Fluid management optimization, anti-inflammatory therapy, and blood purification techniques are currently recommended as treatment options for critically ill patients with simultaneous kidney/lung dysfunction [Citation6]. Early identification of the high-risk population for ARDS after AKI in AP patients has potential clinical significance. It can help optimize therapeutic strategies and reduce deleterious kidney-lung crosstalk. However, there exists no model sufficiently reliable to predict ARDS in AP patients complicated with AKI.
Machine learning(ML) is being used in clinical practice for disease prediction or treatment decisions. Among several methods, a random forest (RF) algorithm can handle datasets with many predictive parameters, minimize the potential overfitting of variables and show high practical performance [Citation7]. As a visualization model, nomogram has been widely used in clinical prediction and prognostic research [Citation8].
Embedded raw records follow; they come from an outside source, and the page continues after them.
theorem mvLoad (h : Kept u s) {a1 a2} : Kept u (@Sys2Proof.Machine.State.mvLoad s a1 a2) := by
  dsimp only [Sys2Proof.Machine.State.mvLoad]
  repeat' first
    | with_reducible assumption
    | with_reducible apply keepReads
    | with_reducible apply wr
    | with_reducible apply setMvState
    | with_reducible apply mvWords
    | with_reducible apply setMvDesc
    | with_reducible apply mvBusErr
    | with_reducible apply setMvPend
    | with_reducible apply mvEnd
    | with_reducible apply foldl
    | with_reducible apply forRange
    | (with_reducible apply snd_of; with_reducible assumption)
    | with_reducible rfl
    | with_reducible exact id
    | with_reducible exact Nat.le_refl _
    | split
    | dsimp only
    | with_reducible apply upd
    | exact trivial
    | rfl
    | exact id
    | exact Nat.le_refl _
    | intro _

theorem mvStart (h : Kept u s) {a1 a2} : Kept u (@Sys2Proof.Machine.State.mvStart s a1 a2) := by
  dsimp only [Sys2Proof.Machine.State.mvStart]
  repeat' first
    | with_reducible assumption
    | with_reducible apply wr
    | with_reducible apply setMvDesc
    | with_reducible apply setMvPend
    | with_reducible apply wrF
    | with_reducible apply mvLoad
    | with_reducible apply foldl
    | with_reducible apply forRange
    | with_reducible rfl
    | with_reducible exact id
    | with_reducible exact Nat.le_refl _
    | split
    | dsimp only
    | with_reducible apply upd
    | exact trivial
    | rfl
    | exact id
    | exact Nat.le_refl _
    | intro _

theorem execMoverStart (h : Kept u s) {a0 a1} : out u (@Sys2Proof.Machine.execMoverStart a0 a1 s) := by
  dsimp only [Sys2Proof.Machine.execMoverStart]
  repeat' first
    | with_reducible assumption
    | with_reducible apply answerError
    | with_reducible apply mvStart
    | with_reducible apply foldl
    | with_reducible apply forRange
    | with_reducible apply out_next
    | with_reducible rfl
    | with_reducible exact id
    | with_reducible exact Nat.le_refl _
    | split
    | dsimp only
    | with_reducible apply upd
    | exact trivial
    | rfl
    | exact id
    | exact Nat.le_refl _
    | intro _

theorem mvStop (h : Kept u s) {a1 a2} : Kept u (@Sys2Proof.Machine.State.mvStop s a1 a2) := by
  dsimp only [Sys2Proof.Machine.State.mvStop]
  repeat' first
    | with_reducible assumption
    | with_reducible apply mvEnd
    | with_reducible apply foldl
    | with_reducible apply forRange
    | with_reducible rfl
    | with_reducible exact id
    | with_reducible exact Nat.le_refl _
    | split
    | dsimp only
    | with_reducible apply upd
    | exact trivial
    | rfl
    | exact id
    | exact Nat.le_refl _
    | intro _

theorem execMoverStop (h : Kept u s) {a0} : out u (@Sys2Proof.Machine.execMoverStop a0 s) := by
  dsimp only [Sys2Proof.Machine.execMoverStop]
  repeat' first
    | with_reducible assumption
    | with_reducible apply mvStop
    | with_reducible apply foldl
    | with_reducible apply forRange
    | with_reducible apply out_next
    | with_reducible rfl
    | with_reducible exact id
    | with_reducible exact Nat.le_refl _
    | split
    | dsimp only
    | with_reducible apply upd
    | exact trivial
    | rfl
    | exact id
    | exact Nat.le_refl _
    | intro _

theorem writeMover (h : Kept u s) {a1 a2 a3} : Kept u (@Sys2Proof.Machine.State.writeMover s a1 a2 a3) := by
  dsimp only [Sys2Proof.Machine.State.writeMover]
  repeat' first
    | with_reducible assumption
    | with_reducible apply writePlain
    | with_reducible apply mvStop
    | with_reducible apply mvStart
    | with_reducible apply foldl
    | with_reducible apply forRange
    | with_reducible rfl
    | with_reducible exact id
    | with_reducible exact Nat.le_refl _
    | split
    | dsimp only
    | with_reducible apply upd
    | exact trivial
    | rfl
    | exact id
    | exact Nat.le_refl _
    | intro _

theorem busWrite (h : Kept u s) {a1 a2 a3 a4} : Kept u (@Sys2Proof.Machine.State.busWrite s a1 a2 a3 a4).2 := by
  dsimp only [Sys2Proof.Machine.State.busWrite]
  repeat' first
    | with_reducible assumption
    | with_reducible apply writeMover
    | with_reducible apply busWriteCore
    | with_reducible apply foldl
    | with_reducible apply forRange
    | (with_reducible apply snd_of; with_reducible assumption)
    | with_reducible rfl
    | with_reducible exact id
    | with_reducible exact Nat.le_refl _
    | split
    | dsimp only
    | with_reducible apply upd
    | exact trivial
    | rfl
    | exact id
    | exact Nat.le_refl _
    | intro _
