/-- Settles O30: each write of an open channel's registers holds, refuses, applies or closes a move, by whether the
tasks or the node it names are allowed and whether the move held for the channel is refused; a write of a sealed channel is
only counted and reported. -/
theorem routeMovesAreHeldAndSealedChannelsRefuse : Obligations.RouteMovesAreHeldAndSealedChannelsRefuse := by
  unfold Obligations.RouteMovesAreHeldAndSealedChannelsRefuse
  refine ⟨?sealedTask, ?sealedCfg, ?held, ?afterRefusal, ?guarded, ?reserved, ?closed, ?node, ?applied⟩
  case sealedTask =>
    rintro _ c b v s h rfl
    exact ⟨_, exec_fabTaskWrite_of_sealed h, sealedWr_sealedWrite s _, onlyRegs_sealedWrite s _⟩
  case sealedCfg =>
    rintro _ c v s h rfl
    exact ⟨_, exec_fabCfgWrite_of_sealed h, sealedWr_sealedWrite s _, onlyRegs_sealedWrite s _⟩
  case held =>
    intro c b v s h hr hg0 hg1 hr0 hr1
    rw [exec_fabTaskWrite_of_allowed h ⟨hg0, hg1, hr0, hr1⟩, hr]
    rfl
  case afterRefusal =>
    intro c b v s h hr hg0 hg1 hr0 hr1
    rw [exec_fabTaskWrite_of_allowed h ⟨hg0, hg1, hr0, hr1⟩, hr]
    rfl
  case guarded =>
    rintro _ c b v s h rfl hg hr0 hr1
    exact ⟨_, exec_fabTaskWrite_of_guarded h hg hr0 hr1, by rw [rdF_setHeld, sealedWr_sealedWrite],
      heldRoute_setHeld _ _ _, (onlyRegs_sealedWrite s _).setHeld _ _⟩
  case reserved =>
    intro c b v s h hr hg0 hg1
    exact ⟨_, exec_fabTaskWrite_of_reserved h hr hg0 hg1, by rw [rdF_setHeld, badWr_badWrite],
      heldRoute_setHeld _ _ _, (onlyRegs_badWrite s).setHeld _ _⟩
  case closed => exact fun c v s h hr => exec_fabCfgWrite_of_refused h hr
  case node =>
    intro c v s h hr hn hnone
    exact ⟨_, exec_fabCfgWrite_of_nodeReserved h hr (nodeReserved_eq_true_iff.2 ⟨hn, hnone⟩),
      by rw [rdF_setHeld, badWr_badWrite], heldRoute_setHeld _ _ _, (onlyRegs_badWrite s).setHeld _ _⟩
  case applied =>
    intro c v s h hr hn
    have hnode : nodeReserved (fld v 0 16) = false := nodeReserved_eq_false_iff.2 hn
    refine ⟨_, exec_fabCfgWrite_of_allowed h hr hnode, ?_, ?_, ?_, heldRoute_setHeld _ _ _, ?_⟩
    · rw [rdF_setHeld, rdF_applyMove_cfg]
    · rw [rd_setHeld, rd_applyMove_task01]
    · rw [rd_setHeld, rd_applyMove_task23]
    · exact (onlyRegs_applyMove s c v).setHeld _ _

end

section
/-! PROOF. The pulses of the event fabric: a channel that fires, the channels that fire together in a PERCLK cycle, the
pulses in delivery, the tasks they reach, software events, and the logic cells (07; R189 to R194, R199 to R206). -/

namespace Sys2Proof.Machine

/-! ### A pulse enters a channel (R192, R194) -/

/-- The SEEN bit of a channel is set. -/
def State.markSeen (s : State) (c : Nat) : State := s.setB (Reg.FAB_SEEN (c / 32)) (c % 32) true

/-- A pulse is in delivery on a channel, on the route in force. -/
def State.enterDelivery (s : State) (c : Nat) : State :=
  { s with fab := { s.fab with delivery := mapIns s.fab.delivery c ⟨2, s.channelTasks c⟩ } }

section

variable (s : State) (c d : Nat)

theorem rd_markSeen_ne {a : Nat} (h : a ≠ Reg.FAB_SEEN (c / 32)) : (s.markSeen c).rd a = s.rd a := rd_setB_ne s _ _ h

theorem bit_markSeen_seen : (s.markSeen c).bit (Reg.FAB_SEEN (d / 32)) (d % 32) =
    (s.bit (Reg.FAB_SEEN (d / 32)) (d % 32) || decide (d = c)) := by
  by_cases h : d = c
  · simp [h, State.markSeen, bit_setB_same s true (Nat.mod_lt c (by decide : 0 < 32))]
  have hkeep : (s.markSeen c).bit (Reg.FAB_SEEN (d / 32)) (d % 32) = s.bit (Reg.FAB_SEEN (d / 32)) (d % 32) := by
    by_cases hw : d / 32 = c / 32
    · rw [State.markSeen, hw]
      exact bit_setB_ne s true (by omega)
    · exact bit_congr (rd_markSeen_ne s c (by simp only [Reg.FAB_SEEN]; omega)) _
  simp [hkeep, h]

/-- A channel's tasks depend on its three registers and on the route that the running cycle keeps. -/
theorem channelTasks_congr {s t : State} {c : Nat} (hcyc : t.cyc = s.cyc)
    (hrd : ∀ a, Reg.FAB_CH_CFG 0 ≤ a → t.rd a = s.rd a) : t.channelTasks c = s.channelTasks c := by
  have hcfg := hrd (Reg.FAB_CH_CFG c) (by simp only [Reg.FAB_CH_CFG]; omega)
  have h01 := hrd (Reg.FAB_CH_TASK01 c) (by simp only [Reg.FAB_CH_CFG, Reg.FAB_CH_TASK01]; omega)
  have h23 := hrd (Reg.FAB_CH_TASK23 c) (by simp only [Reg.FAB_CH_CFG, Reg.FAB_CH_TASK23]; omega)
  simp only [State.channelTasks, State.route, hcyc, hcfg, h01, h23]

/-- The SEEN registers lie below those of the channels. -/
theorem channelTasks_markSeen (hc : c < 128) : (s.markSeen c).channelTasks d = s.channelTasks d :=
  channelTasks_congr rfl fun a ha => rd_markSeen_ne s c (by simp only [Reg.FAB_CH_CFG, Reg.FAB_SEEN] at ha ⊢; omega)

theorem fireChannel_of_free (h : mapGet s.fab.delivery c = none) :
    s.fireChannel c = (s.markSeen c).enterDelivery c := by
  unfold State.fireChannel
  dsimp only
  rw [setB_fab, h]
  rfl

theorem fireChannel_of_inDelivery {p : Delivery} (h : mapGet s.fab.delivery c = some p) :
    s.fireChannel c = ((s.markSeen c).satAdd Reg.FAB_MERGED 0 16).wrF Reg.FAB_LAST 0 7 c := by
  unfold State.fireChannel
  dsimp only
  rw [setB_fab, h]
  rfl

theorem merged_ne_seen : Reg.FAB_MERGED ≠ Reg.FAB_SEEN (c / 32) := by
  simp only [Reg.FAB_MERGED, Reg.FAB_SEEN]
  omega

theorem last_ne_seen : Reg.FAB_LAST ≠ Reg.FAB_SEEN (c / 32) := by
  simp only [Reg.FAB_LAST, Reg.FAB_SEEN]
  omega

variable {s c d}

/-- A pulse that enters a free channel: what is seen, what is in delivery, and nothing else. -/
theorem fireChannel_free (hc : c < 128) (h : mapGet s.fab.delivery c = none) :
    (s.fireChannel c).bit (Reg.FAB_SEEN (c / 32)) (c % 32) = true ∧
    mapGet (s.fireChannel c).fab.delivery c = some ⟨2, s.channelTasks c⟩ ∧
    OnlyRegs [Reg.FAB_SEEN (c / 32)]
      { s with fab := { s.fab with delivery := (s.fireChannel c).fab.delivery } } (s.fireChannel c) := by
  rw [fireChannel_of_free s c h]
  refine ⟨?_, ?_, ?_⟩
  · exact (bit_markSeen_seen s c c).trans (by simp)
  · rw [← channelTasks_markSeen s c c hc]
    exact mapGet_mapIns_same _ _ _ h
  · exact ((OnlyRegs.refl _ s).setB (by simp)).withFab _

/-- A pulse that enters a channel with one in delivery: it is seen and counted, and nothing else. -/
theorem fireChannel_merge (hc : c < 128) {p : Delivery} (h : mapGet s.fab.delivery c = some p) :
    (s.fireChannel c).bit (Reg.FAB_SEEN (c / 32)) (c % 32) = true ∧
    (s.fireChannel c).rdF Reg.FAB_MERGED 0 16 = min (s.rdF Reg.FAB_MERGED 0 16 + 1) 65535 ∧
    (s.fireChannel c).rdF Reg.FAB_LAST 0 7 = c ∧
    OnlyRegs [Reg.FAB_SEEN (c / 32), Reg.FAB_MERGED, Reg.FAB_LAST] s (s.fireChannel c) := by
  rw [fireChannel_of_inDelivery s c h]
  refine ⟨?_, ?_, ?_, ?_⟩
  · rw [bit_congr (rd_wrF_ne _ _ _ _ (last_ne_seen c).symm), bit_congr (rd_satAdd_ne _ _ _ _ (merged_ne_seen c).symm),
      bit_markSeen_seen]
    simp
  · rw [rdF_congr (rd_wrF_ne _ _ _ _ (by decide)), rdF_satAdd_same _ (by decide),
      rdF_congr (rd_markSeen_ne s c (merged_ne_seen c))]
    rfl
  · rw [rdF_wrF_same _ _ (by decide)]
    exact Nat.mod_eq_of_lt hc
  · exact (((OnlyRegs.refl _ s).setB (by simp)).satAdd (by simp)).wrF (by simp)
In this study, we aim to develop a simple and applicable nomogram for predicting ARDS in AP patients complicated with AKI to help clinicians identify high-risk patients and optimize therapeutic strategies.
2. Methods
2.1. Study design and participants
All AP patients complicated with AKI admitted to the First Affiliated Hospital of Dalian Medical University (Dalian City, Liaoning Province, China) within 72 h of symptom onset from January 2019 to March 2022 were enrolled in this retrospective study. ARDS occurred within 1 week of the onset of AP and followed the diagnosis of AKI. Exclusion criteria were as follows: (1) age under 18 years; (2) malignant tumors; (3) chronic pancreatitis or recurrent pancreatitis; (4) chronic kidney disease; (5) abdominal trauma or surgeries; (6) organ failure caused by underlying diseases (such as heart failure, chronic obstructive pulmonary disease and diabetic ketoacidosis); (7) pregnancy and the immune-deficiency disorders; (8) with incomplete medical data (percent of missing data more than 50%). The enrolled participants was randomly assigned to the training and validation cohort in a 2:1 ratio.
2.2. Definitions
According to the guidelines for the management of AP [Citation3,Citation9], acute pancreatitis can be diagnosed based on the fulfillment of two or more of the following: clinical symptoms (upper abdominal pain); laboratory results (the level of serum amylase or lipase is more than three-times the upper limit of the normal value); and/or imaging criteria (CT, MRI, ultrasonography). The severity of AP were evaluated based on the revised Atlanta classification (2012) [Citation10].
AKI was diagnosed based on the 2012 KDIGO guidelines as follows [Citation11]: increase in Scr ≥26.5 μmol/L (0.3 mg/dl) within 48 h, or an increase from the baseline Scr value by ≥50%, or the urine volume less than 0.5 mL/kg/h for >6 h. Baseline SCr is defined as the lowest Scr in the past 7 days.
AKI stage 1 was defined as at least a ≥ 50% rise or a ≥ 0.3 mg/dl rise in Scr from baseline; AKI stage2 as a 2.0 to 2.9-fold increase in Scr from baseline and AKI stage 3 as a 3.0-fold increase in Scr from baseline or increase in serum creatinine to ≥4.0 mg/dl or initiation of renal replacement therapy.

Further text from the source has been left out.